The house is situated in the heart of Ljungskogen forest, covering larger portions of the Ljunghusen residential area in Vellinge, south of Malmö. The earth is sandy and the flat ground is covered by a young pine forest. The site has therefore no views into the landscape.
The design is based on the Danish atrium house typology from the 60s and 70s and has an outer brick wall and an inner façade which is mostly glazed. The northern wing contains sleeping quarters and bathrooms; the eastern wing is the living area. The house is penetrated by several lightwells, and lines-of-sight play with the eye as you move through the rooms.
The inner and outer walls of the building are folded and doors and windows move in and out of alignment along the outer walls.
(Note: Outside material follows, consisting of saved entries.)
/-! ### modSw -/

@[simp] theorem Module.modSw_sup (n : Nat) (f : SwCh → SwCh) : (m.modSw n f).sup = m.sup := rfl
@[simp] theorem Module.modSw_isl (n : Nat) (f : SwCh → SwCh) : (m.modSw n f).isl = m.isl := rfl
@[simp] theorem Module.modSw_time (n : Nat) (f : SwCh → SwCh) : (m.modSw n f).time = m.time := rfl
@[simp] theorem Module.modSw_rep (n : Nat) (f : SwCh → SwCh) : (m.modSw n f).rep = m.rep := rfl
@[simp] theorem Module.modSw_ports (n : Nat) (f : SwCh → SwCh) : (m.modSw n f).ports = m.ports := rfl
@[simp] theorem Module.modSw_rings (n : Nat) (f : SwCh → SwCh) : (m.modSw n f).rings = m.rings := rfl
@[simp] theorem Module.modSw_workers (n : Nat) (f : SwCh → SwCh) : (m.modSw n f).workers = m.workers := rfl
@[simp] theorem Module.modSw_sweep (n : Nat) (f : SwCh → SwCh) : (m.modSw n f).sweep = m.sweep := rfl
@[simp] theorem Module.modSw_bursts (n : Nat) (f : SwCh → SwCh) : (m.modSw n f).bursts = m.bursts := rfl
@[simp] theorem Module.modSw_dorm (n : Nat) (f : SwCh → SwCh) : (m.modSw n f).dorm = m.dorm := rfl
@[simp] theorem Module.modSw_cal (n : Nat) (f : SwCh → SwCh) : (m.modSw n f).cal = m.cal := rfl
@[simp] theorem Module.modSw_est (n : Nat) (f : SwCh → SwCh) : (m.modSw n f).est = m.est := rfl
@[simp] theorem Module.modSw_ver (n : Nat) (f : SwCh → SwCh) : (m.modSw n f).ver = m.ver := rfl
@[simp] theorem Module.modSw_scarab (n : Nat) (f : SwCh → SwCh) : (m.modSw n f).scarab = m.scarab := rfl
@[simp] theorem Module.modSw_pre (n : Nat) (f : SwCh → SwCh) : (m.modSw n f).pre = m.pre := rfl
@[simp] theorem Module.modSw_pair (n : Nat) (f : SwCh → SwCh) : (m.modSw n f).pair = m.pair := rfl
@[simp] theorem Module.modSw_dcp (n : Nat) (f : SwCh → SwCh) : (m.modSw n f).dcp = m.dcp := rfl
@[simp] theorem Module.modSw_can (n : Nat) (f : SwCh → SwCh) : (m.modSw n f).can = m.can := rfl
@[simp] theorem Module.modSw_jou (n : Nat) (f : SwCh → SwCh) : (m.modSw n f).jou = m.jou := rfl
@[simp] theorem Module.modSw_al (n : Nat) (f : SwCh → SwCh) : (m.modSw n f).al = m.al := rfl
@[simp] theorem Module.modSw_sets (n : Nat) (f : SwCh → SwCh) : (m.modSw n f).sets = m.sets := rfl
@[simp] theorem Module.modSw_upd (n : Nat) (f : SwCh → SwCh) : (m.modSw n f).upd = m.upd := rfl
@[simp] theorem Module.modSw_free (n : Nat) (f : SwCh → SwCh) : (m.modSw n f).free = m.free := rfl
@[simp] theorem Module.modSw_outbox (n : Nat) (f : SwCh → SwCh) : (m.modSw n f).outbox = m.outbox := rfl
@[simp] theorem Module.modSw_cfg (n : Nat) (f : SwCh → SwCh) : (m.modSw n f).cfg = m.cfg := rfl
@[simp] theorem Module.modSw_isPair (n : Nat) (f : SwCh → SwCh) : (m.modSw n f).isPair = m.isPair := rfl
@[simp] theorem Module.modSw_runs (n : Nat) (f : SwCh → SwCh) : (m.modSw n f).runs = m.runs := rfl
@[simp] theorem Module.modSw_leads (n : Nat) (f : SwCh → SwCh) : (m.modSw n f).leads = m.leads := rfl
@[simp] theorem Module.modSw_follows (n : Nat) (f : SwCh → SwCh) : (m.modSw n f).follows = m.follows := rfl
@[simp] theorem Module.modSw_acts (n : Nat) (f : SwCh → SwCh) : (m.modSw n f).acts = m.acts := rfl
@[simp] theorem Module.modSw_plant (n : Nat) (f : SwCh → SwCh) : (m.modSw n f).plant = m.plant := rfl
@[simp] theorem Module.modSw_up (n : Nat) (f : SwCh → SwCh) (i : Island) : (m.modSw n f).up i = m.up i := rfl

/-! ### modCan -/

@[simp] theorem Module.modCan_sup (c : Nat) (f : CanCtl → CanCtl) : (m.modCan c f).sup = m.sup := rfl
@[simp] theorem Module.modCan_isl (c : Nat) (f : CanCtl → CanCtl) : (m.modCan c f).isl = m.isl := rfl
@[simp] theorem Module.modCan_time (c : Nat) (f : CanCtl → CanCtl) : (m.modCan c f).time = m.time := rfl
@[simp] theorem Module.modCan_rep (c : Nat) (f : CanCtl → CanCtl) : (m.modCan c f).rep = m.rep := rfl
@[simp] theorem Module.modCan_ports (c : Nat) (f : CanCtl → CanCtl) : (m.modCan c f).ports = m.ports := rfl
@[simp] theorem Module.modCan_rings (c : Nat) (f : CanCtl → CanCtl) : (m.modCan c f).rings = m.rings := rfl
@[simp] theorem Module.modCan_workers (c : Nat) (f : CanCtl → CanCtl) : (m.modCan c f).workers = m.workers := rfl
@[simp] theorem Module.modCan_sweep (c : Nat) (f : CanCtl → CanCtl) : (m.modCan c f).sweep = m.sweep := rfl
@[simp] theorem Module.modCan_bursts (c : Nat) (f : CanCtl → CanCtl) : (m.modCan c f).bursts = m.bursts := rfl
@[simp] theorem Module.modCan_dorm (c : Nat) (f : CanCtl → CanCtl) : (m.modCan c f).dorm = m.dorm := rfl
@[simp] theorem Module.modCan_cal (c : Nat) (f : CanCtl → CanCtl) : (m.modCan c f).cal = m.cal := rfl
@[simp] theorem Module.modCan_est (c : Nat) (f : CanCtl → CanCtl) : (m.modCan c f).est = m.est := rfl
@[simp] theorem Module.modCan_ver (c : Nat) (f : CanCtl → CanCtl) : (m.modCan c f).ver = m.ver := rfl
@[simp] theorem Module.modCan_scarab (c : Nat) (f : CanCtl → CanCtl) : (m.modCan c f).scarab = m.scarab := rfl
@[simp] theorem Module.modCan_pre (c : Nat) (f : CanCtl → CanCtl) : (m.modCan c f).pre = m.pre := rfl
@[simp] theorem Module.modCan_sw (c : Nat) (f : CanCtl → CanCtl) : (m.modCan c f).sw = m.sw := rfl
@[simp] theorem Module.modCan_pair (c : Nat) (f : CanCtl → CanCtl) : (m.modCan c f).pair = m.pair := rfl
@[simp] theorem Module.modCan_dcp (c : Nat) (f : CanCtl → CanCtl) : (m.modCan c f).dcp = m.dcp := rfl
@[simp] theorem Module.modCan_jou (c : Nat) (f : CanCtl → CanCtl) : (m.modCan c f).jou = m.jou := rfl
@[simp] theorem Module.modCan_al (c : Nat) (f : CanCtl → CanCtl) : (m.modCan c f).al = m.al := rfl
@[simp] theorem Module.modCan_sets (c : Nat) (f : CanCtl → CanCtl) : (m.modCan c f).sets = m.sets := rfl
@[simp] theorem Module.modCan_upd (c : Nat) (f : CanCtl → CanCtl) : (m.modCan c f).upd = m.upd := rfl
@[simp] theorem Module.modCan_free (c : Nat) (f : CanCtl → CanCtl) : (m.modCan c f).free = m.free := rfl
@[simp] theorem Module.modCan_outbox (c : Nat) (f : CanCtl → CanCtl) : (m.modCan c f).outbox = m.outbox := rfl
@[simp] theorem Module.modCan_cfg (c : Nat) (f : CanCtl → CanCtl) : (m.modCan c f).cfg = m.cfg := rfl
@[simp] theorem Module.modCan_isPair (c : Nat) (f : CanCtl → CanCtl) : (m.modCan c f).isPair = m.isPair := rfl
@[simp] theorem Module.modCan_runs (c : Nat) (f : CanCtl → CanCtl) : (m.modCan c f).runs = m.runs := rfl
@[simp] theorem Module.modCan_leads (c : Nat) (f : CanCtl → CanCtl) : (m.modCan c f).leads = m.leads := rfl
@[simp] theorem Module.modCan_follows (c : Nat) (f : CanCtl → CanCtl) : (m.modCan c f).follows = m.follows := rfl
@[simp] theorem Module.modCan_acts (c : Nat) (f : CanCtl → CanCtl) : (m.modCan c f).acts = m.acts := rfl
@[simp] theorem Module.modCan_plant (c : Nat) (f : CanCtl → CanCtl) : (m.modCan c f).plant = m.plant := rfl
@[simp] theorem Module.modCan_up (c : Nat) (f : CanCtl → CanCtl) (i : Island) : (m.modCan c f).up i = m.up i := rfl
This helps define spaces and views, frames the nature outside and creates an inner life.
In the inner courtyard, the same variations in the façade help create a relationship between the different wings of the house, and lines-of-sight that act as “internal” vistas. In this way, the inner spaces of the house are extended into the courtyard.
An important goal has been to invite nature into the house and to dissolve the climate barrier. There is a winter garden which can be completely opened on two sides, several sliding glass doors and the floors on the inside and outside have the same level.
The structure is based on a timber frame with steel reinforcements, placed on a concrete slab. The roof is made with a system of laminated veneer lumber which has been tapered towards the courtyard. The plastered walls are made of gas concrete and are painted black. The timbered walls are clad with planed Siberian larch.